→ **Problem to solve**: Of the lines listed below, return exactly those that run from the line containing "reserved Default: 0. -/" through the line containing "refused Default: image. -/", both included.

→ **Record excerpts**:

/-- R279. ST_WIDTH: Sample bits, 8 to 16 Default: 16. -/
def OD.ST_WIDTH : Entry := { idx := 0x3030, sub := 0x04, last := 0x04, typ := .u8, acc := .rw, app := .damp, dflt := 16, sel := .stream, lo := 8, hi := 16 }

/-- R279. ST_SIGNED: 1 = two's complement samples Default: 0. -/
def OD.ST_SIGNED : Entry := { idx := 0x3030, sub := 0x05, last := 0x05, typ := .bool, acc := .rw, app := .damp, sel := .stream, lo := 0, hi := 1 }

/-- R279. ST_HDR_BYTES: 0 to 64 Default: 0. -/
def OD.ST_HDR_BYTES : Entry := { idx := 0x3030, sub := 0x06, last := 0x06, typ := .u8, acc := .rw, app := .damp, sel := .stream, lo := 0, hi := 64 }

/-- R279. ST_CRC: R263 Default: 1. -/
def OD.ST_CRC : Entry := { idx := 0x3030, sub := 0x07, last := 0x07, typ := .bool, acc := .rw, app := .damp, dflt := 1, sel := .stream, lo := 0, hi := 1 }

/-- R279. ALIGN_MODE: R266 Default: 0. -/
def OD.ALIGN_MODE : Entry := { idx := 0x3030, sub := 0x08, last := 0x08, typ := .u8, acc := .rw, app := .damp, sel := .stream, lo := 0, hi := 1 }

/-- R279. SEQ_OFS: R265; reads the learned value in mode 1 Default: 0. -/
def OD.SEQ_OFS : Entry := { idx := 0x3030, sub := 0x09, last := 0x09, typ := .u16, acc := .rw, app := .damp, sel := .stream, lo := 0, hi := 65535 }

/-- R279. LEARN_MARGIN: Ticks, 0 to 7 Default: 3. -/
def OD.LEARN_MARGIN : Entry := { idx := 0x3030, sub := 0x0A, last := 0x0A, typ := .u8, acc := .rw, expert := true, app := .damp, dflt := 3, sel := .stream, lo := 0, hi := 7 }

/-- R279. LB_BYTES: 8 × U16: LB_i of each bond lane Default: 0. -/
def OD.LB_BYTES : Entry := { idx := 0x3030, sub := 0x0B, last := 0x0B, typ := (.octets 16 true), sel := .stream }

/-- R279. FRAMES_OK: Frames admitted complete Default: 0. -/
def OD.FRAMES_OK : Entry := { idx := 0x3030, sub := 0x0C, last := 0x0C, typ := .u64, sel := .stream }

/-- R279. FRAMES_VOID: Ticks admitted void by ingest Default: 0. -/
def OD.FRAMES_VOID : Entry := { idx := 0x3030, sub := 0x0D, last := 0x0D, typ := .u64, sel := .stream }

/-- R279. VOID_LANE: R267, lane not in DATA or block missing Default: 0. -/
def OD.VOID_LANE : Entry := { idx := 0x3030, sub := 0x0E, last := 0x0E, typ := .u32, expert := true, sel := .stream }

/-- R279. VOID_CHECK: R267, CRC, FEC, code or marker error Default: 0. -/
def OD.VOID_CHECK : Entry := { idx := 0x3030, sub := 0x0F, last := 0x0F, typ := .u32, expert := true, sel := .stream }

/-- R279. FRAME_LATE: R265 Default: 0. -/
def OD.FRAME_LATE : Entry := { idx := 0x3030, sub := 0x10, last := 0x10, typ := .u32, sel := .stream }

/-- R279. FRAME_EARLY: R265 Default: 0. -/
def OD.FRAME_EARLY : Entry := { idx := 0x3030, sub := 0x11, last := 0x11, typ := .u32, sel := .stream }

/-- R279. FRAME_DUP: R265 Default: 0. -/
def OD.FRAME_DUP : Entry := { idx := 0x3030, sub := 0x12, last := 0x12, typ := .u32, expert := true, sel := .stream }

/-- R104. IQ_SEL: [5:0] stream, [11:8] channel; other bits reserved Default: 0. -/
def OD.IQ_SEL : Entry := { idx := 0x3060, sub := 0x01, last := 0x01, typ := .u16, acc := .rw, app := .imm, lo := 0, hi := 65535, mask := 0xF3F, selector := true }

/-- R104. IQ_OFS: Offset ofs of the selected channel, −2^22 to 2^22 − 1 Default: image. -/
def OD.IQ_OFS : Entry := { idx := 0x3060, sub := 0x02, last := 0x02, typ := .i32, acc := .rw, app := .tick, sel := .iq, lo := -4194304, hi := 4194303 }

/-- R104. IQ_MULT: Multiplier mult Default: image. -/
def OD.IQ_MULT : Entry := { idx := 0x3060, sub := 0x03, last := 0x03, typ := .i32, acc := .rw, app := .tick, sel := .iq, lo := -2147483648, hi := 2147483647 }

/-- R104. IQ_SHIFT: Shift, 0 to 47; larger values are refused Default: image. -/
def OD.IQ_SHIFT : Entry := { idx := 0x3060, sub := 0x04, last := 0x04, typ := .u8, acc := .rw, app := .tick, sel := .iq, lo := 0, hi := 47 }

/-- R104. IQ_MODE: 0 = half to even, 1 = half away from zero Default: image. -/
def OD.IQ_MODE : Entry := { idx := 0x3060, sub := 0x05, last := 0x05, typ := .bool, acc := .rw, app := .tick, sel := .iq, lo := 0, hi := 1 }

/-- R104. IQ_LO: Lower clamp, −128 to 127 Default: image. -/
def OD.IQ_LO : Entry := { idx := 0x3060, sub := 0x06, last := 0x06, typ := .i32, acc := .rw, app := .tick, sel := .iq, lo := -128, hi := 127 }

/-- R104. IQ_HI: Upper clamp, IQ_LO to 127 Default: image. -/
def OD.IQ_HI : Entry := { idx := 0x3060, sub := 0x07, last := 0x07, typ := .i32, acc := .rw, app := .tick, sel := .iq, lo := -128, hi := 127 }

/-- R104. IQ_SAT: Input-quantiser clamps of stream (sub − 1) since activation; saturating Default: 0. -/
def OD.IQ_SAT : Entry := { idx := 0x3061, sub := 0x01, last := 0x40, typ := .u32, sel := .array }

/-- R310. TRG_STREAM_SEL: Stream 0 to 63 Default: 0. -/
def OD.TRG_STREAM_SEL : Entry := { idx := 0x4000, sub := 0x01, last := 0x01, typ := .u8, acc := .rw, app := .imm, lo := 0, hi := 63, selector := true }

/-- R310. TRG_CH_SEL: Channel 0 to 15 Default: 0. -/
def OD.TRG_CH_SEL : Entry := { idx := 0x4000, sub := 0x02, last := 0x02, typ := .u8, acc := .rw, app := .imm, lo := 0, hi := 15, selector := true }

/-- R310. TRG_ITEM_SEL: Field 0 to 7, or term 0 to 15 Default: 0. -/
def OD.TRG_ITEM_SEL : Entry := { idx := 0x4000, sub := 0x03, last := 0x03, typ := .u8, acc := .rw, app := .imm, lo := 0, hi := 15, selector := true }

→ **Reply to the exercise**:
/-- R104. IQ_SEL: [5:0] stream, [11:8] channel; other bits reserved Default: 0. -/
def OD.IQ_SEL : Entry := { idx := 0x3060, sub := 0x01, last := 0x01, typ := .u16, acc := .rw, app := .imm, lo := 0, hi := 65535, mask := 0xF3F, selector := true }

/-- R104. IQ_OFS: Offset ofs of the selected channel, −2^22 to 2^22 − 1 Default: image. -/
def OD.IQ_OFS : Entry := { idx := 0x3060, sub := 0x02, last := 0x02, typ := .i32, acc := .rw, app := .tick, sel := .iq, lo := -4194304, hi := 4194303 }

/-- R104. IQ_MULT: Multiplier mult Default: image. -/
def OD.IQ_MULT : Entry := { idx := 0x3060, sub := 0x03, last := 0x03, typ := .i32, acc := .rw, app := .tick, sel := .iq, lo := -2147483648, hi := 2147483647 }

/-- R104. IQ_SHIFT: Shift, 0 to 47; larger values are refused Default: image. -/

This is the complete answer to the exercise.